Stop runtime on task panic #2002

mikhailOK · 2019-12-20T22:15:44Z

Version

tokio 0.2.6

Description

I'm indirectly using tokio runtime with basic scheduler (through using actix 0.9.0).
It seems like tokio 0.1 would stop if any task panics, but 0.2.6 catches everything in task::harness::Harness::poll and the runtime keeps going.

Is there any way to get the old behavior of stopping the runtime?

The text was updated successfully, but these errors were encountered:

carllerche · 2019-12-20T22:16:42Z

Are you able to abort on panic?
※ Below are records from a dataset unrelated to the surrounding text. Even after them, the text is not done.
-- ==== Sys2Proof/Certificates/Slice0/Obligations.lean ====
section
/-!
DEFINITION. The statements for the provers. Each docstring names the rule of spec/ it formalises; where a statement rests on a
choice of the model, the docstring names the log entry.
-/

open Sys2Proof Sys2Proof.Machine

/-! Encoding. -/

/-- Words written out from the spec's encodings (30_encoding.md R91, R95, R96, R99, R100, R110), among them three host operations:
EXCHANGE, INIT, and ioctl with R111's sub-command 2; the selector 0x1F, which R110 does not assign, is rejected (R104). The operand
bytes of host operations are the model's, log 1, the tags of BYTE rows too, log 2. -/
def Obligations.SpecWordsDecode : Prop :=
  decodeTableWord 48 0x400000000095 = some (.cmd0 0#32 0x4A#7) ∧
  decodeTableWord 48 0x48000001AA87 = some (.cmd8 0x000001AA#32 0x43#7) ∧
  decodeTableWord 48 0x5000000200FF = some (.cmd16 0x00000200#32 0x7F#7) ∧
  decodeTableWord 48 0x5112345678FF = some (.cmd17 0x12345678#32 0x7F#7) ∧
  decodeTableWord 48 0x5800000001FF = some (.cmd24 0x00000001#32 0x7F#7) ∧
  decodeTableWord 48 0x6940000000FF = some (.acmd41 0x40000000#32 0x7F#7) ∧
  decodeTableWord 48 0x7700000000FF = some (.cmd55 0#32 0x7F#7) ∧
  decodeTableWord 48 0x4D00000000FF = some (.cmdFrame 13#6 0#32 0x7F#7) ∧
  decodeTableWord 8 0xFE = some .dataStartToken ∧
  decode [0x23#8, 0x01#8] = .ok (.r1IdleExact, []) ∧
  decode [0x25#8, 0xE5#8] = .ok (.drespAccepted 7#3, []) ∧
  decode [0x00#8, 0xA5#8] = .ok (.exchange 0xA5#8, []) ∧
  decode [0x08#8] = .ok (.init, []) ∧
  decode [0x14#8, 0#8, 0#8, 0#8, 0#8, 0#8, 0#8, 0#8, 2#8] = .ok (.ioctlGetSectorSize 0, []) ∧
  decode [0x1F#8] = .error .unknownSelector

/-- Every well-formed instruction, whatever its operands and whatever follows it at the port, is read back from its bytes. -/
def Obligations.DecodeReadsBackEncode : Prop :=
  ∀ (i : Instr) (rest : List Byte), i.wf = true → decode (encode i ++ rest) = .ok (i, rest)

/-- What the decoder reads is well-formed, and the bytes it consumed are that instruction's own: two byte strings never stand
for one instruction, and no byte of an encoding is ignored. -/
def Obligations.DecodedBytesAreTheirEncoding : Prop :=
  ∀ (bytes : List Byte) (i : Instr) (rest : List Byte),
    decode bytes = .ok (i, rest) → i.wf = true ∧ bytes = encode i ++ rest

/-- Every 48-bit word whose bits 47:46 are 01 and whose bit 0 is 1 is a command frame, with its opcode in bits 45:40, its
argument in bits 39:8 and its checksum in bits 7:1 (R91, R95; that the word's bit 47 comes first is R91's). -/
def Obligations.FrameWordsDecodeByTheirFields : Prop :=
  ∀ w : BitVec 48, w.extractLsb' 46 2 = 0b01#2 → w.getLsbD 0 = true →
    decodeTableWord 48 w.toNat = some (frameRow (w.extractLsb' 40 6) (w.extractLsb' 8 32) (w.extractLsb' 1 7))

/-! The step. -/

/-- A step runs the decoded instruction: when the bytes at the port decode to `i`, the step is `exec i` at the state whose
port holds the bytes after it; nothing else is added around it. -/
def Obligations.StepRunsTheDecodedInstruction : Prop :=
  ∀ (s : State) (i : Instr) (rest : List Byte),
    s.rst = false → decode s.port = .ok (i, rest) → step s = exec i { s with port := rest }

/-- Bytes that are no instruction start nothing (R104: a selector outside the table starts nothing; that the port is then
empty is the model's, log 20), and an idle block with nothing presented stays as it is (log 31). -/
def Obligations.StepStartsNothingWithoutAnInstruction : Prop :=
  (∀ (s : State) (e : DecodeError),
    s.rst = false → s.port ≠ [] → decode s.port = .error e → step s = .next { s with port := [] }) ∧
  ∀ s : State, s.rst = false → s.port = [] → s.busy = false → step s = .next s

/-- With nothing presented, a step of a running operation is its next exchange: it sends the byte the operation sends next and
takes the card's next answer (R29, R44, R189). -/
def Obligations.StepMakesTheNextExchange : Prop :=
  ∀ s : State, s.rst = false → s.port = [] → s.busy = true → s.phase ≠ .idle →
    ∃ u : State, step s = .next (react (draw s).1 u) ∧
      u = { exchanged (nextOut s) (draw s).1 s with card := u.card, draws := u.draws } ∧
      takeAnswers 1 s.card s.draws = ([(draw s).1], u.card, u.draws)

/-- The reset input (R350, R351, R352): while no operation runs it leaves the reset state, whatever stands at the port; the
parameters, host memory, the host's port and the card are not reset (log 25). Of the registers R46 leaves unspecified, the values
are the model's: 0 (log 8; `appcmd` log 32), `RES` Ok and nothing delivered (log 9), `bufp` 0 (log 12). While an operation runs
there is no step. -/
def Obligations.ResetInputResetsAnIdleBlock : Prop :=
  ∀ s : State, s.rst = true →
    (s.busy = false → step s =
      .next { State.reset with cfg := s.cfg, mem := s.mem, port := s.port, card := s.card, draws := s.draws }) ∧
    (s.busy = true → step s = .refused .resetWhileBusy)

/-- The host may assert `start` only while no operation is in flight (R358): every instruction but a byte on the wire is
refused then, a ragged exporter's call under its own name (R294). -/
def Obligations.StartWhileBusyIsRefused : Prop :=
  ∀ (i : Instr) (s : State), s.busy = true → isByteRow i = false →
    exec i s = .refused (if raggedCall i then .raggedOffset else .startWhileBusy)

/-! Reset and invariants. -/

/-- What the spec says reset leaves (R350, R46): the values R46 leaves unspecified are not stated. -/
def Obligations.ResetLeavesTheStatedValues : Prop :=
  State.reset.ready = false ∧ State.reset.fsm = .uninit ∧ State.reset.sel = false ∧ State.reset.busy = false ∧
    State.reset.phase = .idle ∧ State.reset.xcount = 0 ∧ State.reset.trace = [] ∧ Config.blockSize = 512

/-- The reset state meets the invariants. -/
def Obligations.ResetMeetsTheInvariants : Prop := State.reset.Inv ∧ State.reset.CountersInRange

/-- Every step keeps the invariant: the Session invariant (R31, R47), the shape of an idle and of a running block, and host
memory in canonical form. -/
def Obligations.EveryStepKeepsTheInvariant : Prop :=
  ∀ s t : State, s.Inv → step s = .next t → t.Inv

/-- Every step keeps the counters in the ranges of R29, R327 and R190 e, in a state that meets the invariant: `framei`, `byteidx`
and `retrycnt` always; `pollcnt` at most 1000 while an operation other than a tier-1 `POLL` is in flight (a `POLL` has its own
bound), and below its bound while a poll goes on; `sectidx` below the request's count (log 22). -/
def Obligations.EveryStepKeepsTheCounters : Prop :=
  ∀ s t : State, s.Inv → s.CountersInRange → step s = .next t → t.CountersInRange

/-- No step writes a parameter (R43). -/
def Obligations.NoStepWritesAParameter : Prop :=
  ∀ s t : State, step s = .next t → t.cfg = s.cfg

/-- The ghosts account for every step but a reset: events are only appended, and the call counter counts their exchanges (R41,
R42). -/
def Obligations.EveryStepAccountsForItsExchanges : Prop :=
  ∀ s t : State, s.rst = false → step s = .next t →
    ∃ evs, t.trace = s.trace ++ evs ∧ t.xcount = s.xcount + xferCount evs

/-- No step but one of the initialisation sequence writes the Session (R30, R31, R35), in a state that meets the invariant. -/
def Obligations.OnlyTheSequenceWritesTheSession : Prop :=
  ∀ s t : State, s.Inv → s.rst = false → isSequence (flow s) = false →
    (∀ i rest, decode s.port = .ok (i, rest) → writesSession i = false) →
    step s = .next t → session t = session s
You could also set a panic_handler that signals the root task (block_on) to exit.

mikhailOK · 2019-12-20T22:34:30Z

panic hook to signal the root task works.
Is there a plan to add API to pass a panic_handler to Harness::poll as opposed to std panic hook?

Vlad-Shcherbina · 2020-01-30T12:48:41Z

Dealing with it in the panic handler is not the best option because maybe I still want to explicitly catch panics in specific scopes, but unexpected panics elsewhere should terminate the whole thing. By default. It's an unpleasant surprise when they don't (see fail-fast).

Darksonn · 2020-07-25T09:49:55Z

Closing in favor of #2699.

Vlad-Shcherbina · 2020-07-25T11:03:25Z

It's not about tests. It's about panics being silently caught everywhere. In production too.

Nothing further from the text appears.